-- ==== Sys2Proof/Laws/KeptTimebase.lean ====
section
/-! SUPPORT. What the operations of Machine/Timebase.lean keep. -/

set_option linter.unusedTactic false
set_option linter.unreachableTactic false
set_option linter.unusedVariables false

namespace Sys2Proof.Machine

theorem State.judgeLate_kept {r s : State} (h : Kept r s) (k : Nat) (cls : Nat) (fires : Bool) (a : Action) : Kept r (State.judgeLate s k cls fires a) := by
  unfold State.judgeLate
  try dsimp only
  repeat' (first | with_reducible exact h | with_reducible assumption | with_reducible apply State.addSat_kept | with_reducible apply State.setFld_kept | with_reducible apply State.setB_kept | with_reducible refine Kept.fst (by assumption) ?_ | with_reducible apply Kept.ite | split | fail_if_no_progress (with_reducible apply Kept.lit))

theorem State.overCycles_kept {r s : State} (h : Kept r s) (k : Nat) (n : Nat) (p0 : BitVec 80) (p1 : BitVec 80) (a : Action) : Kept r (State.overCycles s k n p0 p1 a).1 := by
  unfold State.overCycles
  try dsimp only
  repeat' (first | with_reducible exact h | with_reducible assumption | with_reducible apply State.judgeLate_kept | with_reducible refine Kept.fst (by assumption) ?_ | with_reducible apply Kept.ite | split | fail_if_no_progress (dsimp only) | fail_if_no_progress (with_reducible apply Kept.lit))

theorem State.storeCycles_kept {r s : State} (h : Kept r s) (k : Nat) (n : Nat) (p0 : BitVec 80) (p1 : BitVec 80) : Kept r (State.storeCycles s k n p0 p1) := by
  unfold State.storeCycles
  try dsimp only
  repeat' (first | with_reducible exact h | with_reducible assumption | with_reducible apply State.overCycles_kept | with_reducible apply State.setStore_kept | with_reducible refine fun _ _ => ?_ | with_reducible refine Kept.foldl (fun _ _ _ => ?_) _ ?_ | with_reducible refine Kept.foldlFst (fun _ _ _ => ?_) _ ?_ | with_reducible refine Kept.fst (by assumption) ?_ | split | fail_if_no_progress (dsimp only) | fail_if_no_progress (with_reducible apply Kept.lit))

theorem State.advance_kept {r s : State} (h : Kept r s) (n : Nat) : Kept r (State.advance s n) := by
  unfold State.advance
  try dsimp only
  repeat' (first | with_reducible exact h | with_reducible assumption | with_reducible apply State.fabAdvance_kept | with_reducible apply State.storeCycles_kept | with_reducible apply State.fire_kept | with_reducible refine fun _ _ => ?_ | with_reducible refine Kept.foldl (fun _ _ _ => ?_) _ ?_ | with_reducible apply Kept.ite | split | fail_if_no_progress (dsimp only) | fail_if_no_progress (with_reducible apply Kept.lit))

theorem State.moveP_kept {r s : State} (h : Kept r s) (p1 : BitVec 80) (jump : Bool) : Kept r (State.moveP s p1 jump) := by
  unfold State.moveP
  try dsimp only
  repeat' (first | with_reducible exact h | with_reducible assumption | with_reducible apply State.addSat_kept | with_reducible apply State.setStore_kept | with_reducible apply State.asyncLost_kept | with_reducible apply State.fire_kept | with_reducible refine fun _ _ => ?_ | with_reducible refine Kept.foldl (fun _ _ _ => ?_) _ ?_ | with_reducible refine Kept.fst (by assumption) ?_ | with_reducible apply Kept.ite | split | fail_if_no_progress (dsimp only) | fail_if_no_progress (with_reducible apply Kept.lit))

theorem State.masterEdge_kept {r s : State} (h : Kept r s) (i : Nat) (reversed : Bool) : Kept r (State.masterEdge s i reversed) := by
  unfold State.masterEdge
  try dsimp only
  repeat' (first | with_reducible exact h | with_reducible assumption | with_reducible apply State.setFld_kept | with_reducible apply State.moveP_kept | with_reducible apply Kept.ite | split | fail_if_no_progress (with_reducible apply Kept.lit))

theorem State.countQerr_kept {r s : State} (h : Kept r s) (i : Nat) : Kept r (State.countQerr s i) := by
  unfold State.countQerr
  repeat' (first | with_reducible exact h | with_reducible assumption | with_reducible apply State.addSat_kept | with_reducible apply State.setFld_kept)

theorem State.encoderEdge_kept {r s : State} (h : Kept r s) (i : Nat) (k : EdgeKind) : Kept r (State.encoderEdge s i k) := by
  unfold State.encoderEdge
  try dsimp only
  repeat' (first | with_reducible exact h | with_reducible assumption | with_reducible apply State.countQerr_kept | with_reducible apply State.setEnc_kept | with_reducible apply State.masterEdge_kept | with_reducible refine Kept.fst (by assumption) ?_ | with_reducible apply Kept.ite | split | fail_if_no_progress (with_reducible apply Kept.lit))

theorem State.indexEdge_kept {r s : State} (h : Kept r s) (i : Nat) (forward : Bool) : Kept r (State.indexEdge s i forward) := by
  unfold State.indexEdge
  try dsimp only
  repeat' (first | with_reducible exact h | with_reducible assumption | with_reducible apply State.fire_kept | with_reducible apply State.setEnc_kept | with_reducible apply State.addSat_kept | with_reducible apply State.setFld_kept | with_reducible apply State.moveP_kept | with_reducible refine fun _ _ => ?_ | with_reducible apply Kept.ite | split | fail_if_no_progress (with_reducible apply Kept.lit))

theorem State.ssiRead_kept {r s : State} (h : Kept r s) (i : Nat) : Kept r (State.ssiRead s i) := by
  unfold State.ssiRead
  try dsimp only
  repeat' (first | with_reducible exact h | with_reducible assumption | with_reducible apply State.setEnc_kept | with_reducible apply Kept.ite | split | fail_if_no_progress (with_reducible apply Kept.lit))

theorem State.ssiSample_kept {r s : State} (h : Kept r s) (i : Nat) (data0 : Word) (parity0 : Bool) (frame : Bool) : Kept r (State.ssiSample s i data0 parity0 frame) := by
  unfold State.ssiSample
  try dsimp only
  repeat' (first | with_reducible exact h | with_reducible assumption | with_reducible apply State.setEnc_kept | with_reducible apply State.countQerr_kept | with_reducible apply State.masterEdge_kept | with_reducible refine Kept.fst (by assumption) ?_ | with_reducible apply Kept.ite | split | fail_if_no_progress (with_reducible apply Kept.lit))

+ + + + +

> [Activity]:
Search the listing above for the lines with "unfold State.countQerr" and "assumption | with_reducible apply State.countQerr_kept", then output those lines and all lines between them exactly.

> [Expected output]:
  unfold State.countQerr
  repeat' (first | with_reducible exact h | with_reducible assumption | with_reducible apply State.addSat_kept | with_reducible apply State.setFld_kept)

theorem State.encoderEdge_kept {r s : State} (h : Kept r s) (i : Nat) (k : EdgeKind) : Kept r (State.encoderEdge s i k) := by
  unfold State.encoderEdge
  try dsimp only
  repeat' (first | with_reducible exact h | with_reducible assumption | with_reducible apply State.countQerr_kept | with_reducible apply State.setEnc_kept | with_reducible apply State.masterEdge_kept | with_reducible refine Kept.fst (by assumption) ?_ | with_reducible apply Kept.ite | split | fail_if_no_progress (with_reducible apply Kept.lit))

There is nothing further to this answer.